> [WORK TO BE COMPLETED]: Please reproduce, exactly and in full, the lines running from the one that contains "def State.signalBlock (s" to the end of the entries.

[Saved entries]

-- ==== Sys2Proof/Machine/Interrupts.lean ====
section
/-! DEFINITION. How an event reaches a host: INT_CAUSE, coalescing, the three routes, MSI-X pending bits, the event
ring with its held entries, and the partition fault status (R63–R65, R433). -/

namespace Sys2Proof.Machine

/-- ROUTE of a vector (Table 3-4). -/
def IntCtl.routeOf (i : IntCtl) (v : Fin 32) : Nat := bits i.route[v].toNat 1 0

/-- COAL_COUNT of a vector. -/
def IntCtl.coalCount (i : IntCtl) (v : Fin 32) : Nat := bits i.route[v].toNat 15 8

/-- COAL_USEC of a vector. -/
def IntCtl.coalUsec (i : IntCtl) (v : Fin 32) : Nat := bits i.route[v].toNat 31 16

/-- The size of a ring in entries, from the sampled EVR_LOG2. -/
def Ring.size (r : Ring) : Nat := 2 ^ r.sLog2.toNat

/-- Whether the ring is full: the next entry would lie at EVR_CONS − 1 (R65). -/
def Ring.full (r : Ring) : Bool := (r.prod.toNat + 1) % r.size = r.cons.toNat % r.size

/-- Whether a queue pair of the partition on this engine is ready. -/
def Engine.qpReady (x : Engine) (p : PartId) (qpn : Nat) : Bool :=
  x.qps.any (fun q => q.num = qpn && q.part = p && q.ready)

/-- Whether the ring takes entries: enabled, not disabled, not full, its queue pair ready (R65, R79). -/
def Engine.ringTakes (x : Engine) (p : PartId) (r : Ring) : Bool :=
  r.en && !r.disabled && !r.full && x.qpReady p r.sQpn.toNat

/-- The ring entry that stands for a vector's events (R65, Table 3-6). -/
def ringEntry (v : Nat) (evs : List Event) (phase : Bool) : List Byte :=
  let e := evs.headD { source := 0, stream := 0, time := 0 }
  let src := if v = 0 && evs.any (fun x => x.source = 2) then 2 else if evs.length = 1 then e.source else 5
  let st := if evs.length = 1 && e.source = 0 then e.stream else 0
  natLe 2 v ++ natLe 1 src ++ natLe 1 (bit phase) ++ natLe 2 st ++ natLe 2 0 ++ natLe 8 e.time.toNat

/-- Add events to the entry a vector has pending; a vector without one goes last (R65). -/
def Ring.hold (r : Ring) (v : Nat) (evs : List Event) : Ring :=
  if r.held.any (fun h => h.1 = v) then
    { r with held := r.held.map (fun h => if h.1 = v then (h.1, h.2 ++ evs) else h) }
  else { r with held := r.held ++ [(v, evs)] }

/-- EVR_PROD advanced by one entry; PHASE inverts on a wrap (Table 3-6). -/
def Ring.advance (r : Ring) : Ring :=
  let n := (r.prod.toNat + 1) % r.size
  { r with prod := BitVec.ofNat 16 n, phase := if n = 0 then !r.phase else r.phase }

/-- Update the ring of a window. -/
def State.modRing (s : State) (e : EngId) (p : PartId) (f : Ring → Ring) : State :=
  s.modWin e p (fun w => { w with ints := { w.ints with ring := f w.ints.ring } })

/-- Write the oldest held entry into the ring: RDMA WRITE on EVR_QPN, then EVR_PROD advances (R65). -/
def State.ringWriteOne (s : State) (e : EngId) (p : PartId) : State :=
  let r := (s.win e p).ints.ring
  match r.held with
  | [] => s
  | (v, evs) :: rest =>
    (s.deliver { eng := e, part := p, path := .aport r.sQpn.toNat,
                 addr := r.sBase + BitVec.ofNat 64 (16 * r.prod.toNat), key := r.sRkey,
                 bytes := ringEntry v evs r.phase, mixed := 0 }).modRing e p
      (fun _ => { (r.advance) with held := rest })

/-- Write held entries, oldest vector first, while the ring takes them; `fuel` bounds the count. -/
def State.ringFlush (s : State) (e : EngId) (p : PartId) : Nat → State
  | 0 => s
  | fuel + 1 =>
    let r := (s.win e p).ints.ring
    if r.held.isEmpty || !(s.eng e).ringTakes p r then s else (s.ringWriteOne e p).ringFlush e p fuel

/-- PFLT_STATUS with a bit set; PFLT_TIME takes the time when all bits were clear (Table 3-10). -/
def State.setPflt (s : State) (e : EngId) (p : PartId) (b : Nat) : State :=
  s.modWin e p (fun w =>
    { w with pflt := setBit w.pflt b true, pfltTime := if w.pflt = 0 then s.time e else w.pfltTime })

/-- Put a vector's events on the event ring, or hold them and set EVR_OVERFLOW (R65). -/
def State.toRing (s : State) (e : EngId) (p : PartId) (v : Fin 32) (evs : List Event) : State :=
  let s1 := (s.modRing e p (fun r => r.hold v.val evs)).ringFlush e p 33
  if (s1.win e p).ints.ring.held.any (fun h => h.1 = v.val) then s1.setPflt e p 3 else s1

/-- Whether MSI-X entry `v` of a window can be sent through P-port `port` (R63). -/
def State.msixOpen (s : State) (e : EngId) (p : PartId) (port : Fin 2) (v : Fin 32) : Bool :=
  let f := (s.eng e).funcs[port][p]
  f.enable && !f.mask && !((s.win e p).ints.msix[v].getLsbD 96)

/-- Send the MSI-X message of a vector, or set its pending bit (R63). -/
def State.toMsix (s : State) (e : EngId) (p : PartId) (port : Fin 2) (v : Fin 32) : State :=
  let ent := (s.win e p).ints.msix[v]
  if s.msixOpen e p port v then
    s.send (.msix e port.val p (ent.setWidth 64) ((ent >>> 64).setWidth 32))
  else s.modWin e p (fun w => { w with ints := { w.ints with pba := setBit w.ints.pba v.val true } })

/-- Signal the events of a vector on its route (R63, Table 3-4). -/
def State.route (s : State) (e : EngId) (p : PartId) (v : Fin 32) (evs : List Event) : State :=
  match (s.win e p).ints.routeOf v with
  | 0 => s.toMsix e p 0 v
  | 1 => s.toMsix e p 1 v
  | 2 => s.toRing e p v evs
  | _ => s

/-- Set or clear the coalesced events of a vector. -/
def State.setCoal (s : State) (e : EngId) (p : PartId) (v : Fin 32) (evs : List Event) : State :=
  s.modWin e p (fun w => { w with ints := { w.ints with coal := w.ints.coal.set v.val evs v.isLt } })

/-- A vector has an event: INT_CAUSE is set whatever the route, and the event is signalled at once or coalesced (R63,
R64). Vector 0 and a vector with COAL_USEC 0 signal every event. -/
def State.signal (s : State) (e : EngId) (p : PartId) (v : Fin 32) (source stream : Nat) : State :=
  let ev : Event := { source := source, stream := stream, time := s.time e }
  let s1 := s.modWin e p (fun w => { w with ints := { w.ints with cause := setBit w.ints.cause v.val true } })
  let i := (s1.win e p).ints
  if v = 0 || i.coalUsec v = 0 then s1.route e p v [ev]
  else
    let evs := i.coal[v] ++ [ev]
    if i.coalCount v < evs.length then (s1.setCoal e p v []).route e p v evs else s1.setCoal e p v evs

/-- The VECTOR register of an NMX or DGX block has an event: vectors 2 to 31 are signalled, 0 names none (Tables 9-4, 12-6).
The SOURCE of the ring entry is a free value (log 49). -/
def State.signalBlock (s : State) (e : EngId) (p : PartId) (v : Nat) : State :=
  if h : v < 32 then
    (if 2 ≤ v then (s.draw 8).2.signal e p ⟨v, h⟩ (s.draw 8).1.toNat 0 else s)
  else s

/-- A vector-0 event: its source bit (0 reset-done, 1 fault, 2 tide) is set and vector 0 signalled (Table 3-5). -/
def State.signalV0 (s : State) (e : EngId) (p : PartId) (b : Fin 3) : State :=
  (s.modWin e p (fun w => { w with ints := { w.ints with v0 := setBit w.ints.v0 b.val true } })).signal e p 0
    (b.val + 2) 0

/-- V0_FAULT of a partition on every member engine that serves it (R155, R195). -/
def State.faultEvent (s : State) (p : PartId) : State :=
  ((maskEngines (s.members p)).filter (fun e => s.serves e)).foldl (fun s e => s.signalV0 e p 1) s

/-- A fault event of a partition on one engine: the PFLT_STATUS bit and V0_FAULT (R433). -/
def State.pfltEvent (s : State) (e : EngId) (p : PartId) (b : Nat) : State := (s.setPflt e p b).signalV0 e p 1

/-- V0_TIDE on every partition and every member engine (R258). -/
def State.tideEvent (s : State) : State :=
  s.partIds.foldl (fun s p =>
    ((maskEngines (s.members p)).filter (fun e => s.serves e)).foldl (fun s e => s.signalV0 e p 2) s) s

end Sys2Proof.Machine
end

> [RESPONSE AREA]:
def State.signalBlock (s : State) (e : EngId) (p : PartId) (v : Nat) : State :=
  if h : v < 32 then
    (if 2 ≤ v then (s.draw 8).2.signal e p ⟨v, h⟩ (s.draw 8).1.toNat 0 else s)
  else s

/-- A vector-0 event: its source bit (0 reset-done, 1 fault, 2 tide) is set and vector 0 signalled (Table 3-5). -/
def State.signalV0 (s : State) (e : EngId) (p : PartId) (b : Fin 3) : State :=
  (s.modWin e p (fun w => { w with ints := { w.ints with v0 := setBit w.ints.v0 b.val true } })).signal e p 0
    (b.val + 2) 0

/-- V0_FAULT of a partition on every member engine that serves it (R155, R195). -/
def State.faultEvent (s : State) (p : PartId) : State :=
  ((maskEngines (s.members p)).filter (fun e => s.serves e)).foldl (fun s e => s.signalV0 e p 1) s

/-- A fault event of a partition on one engine: the PFLT_STATUS bit and V0_FAULT (R433). -/
def State.pfltEvent (s : State) (e : EngId) (p : PartId) (b : Nat) : State := (s.setPflt e p b).signalV0 e p 1

/-- V0_TIDE on every partition and every member engine (R258). -/
def State.tideEvent (s : State) : State :=
  s.partIds.foldl (fun s p =>
    ((maskEngines (s.members p)).filter (fun e => s.serves e)).foldl (fun s e => s.signalV0 e p 2) s) s

end Sys2Proof.Machine
end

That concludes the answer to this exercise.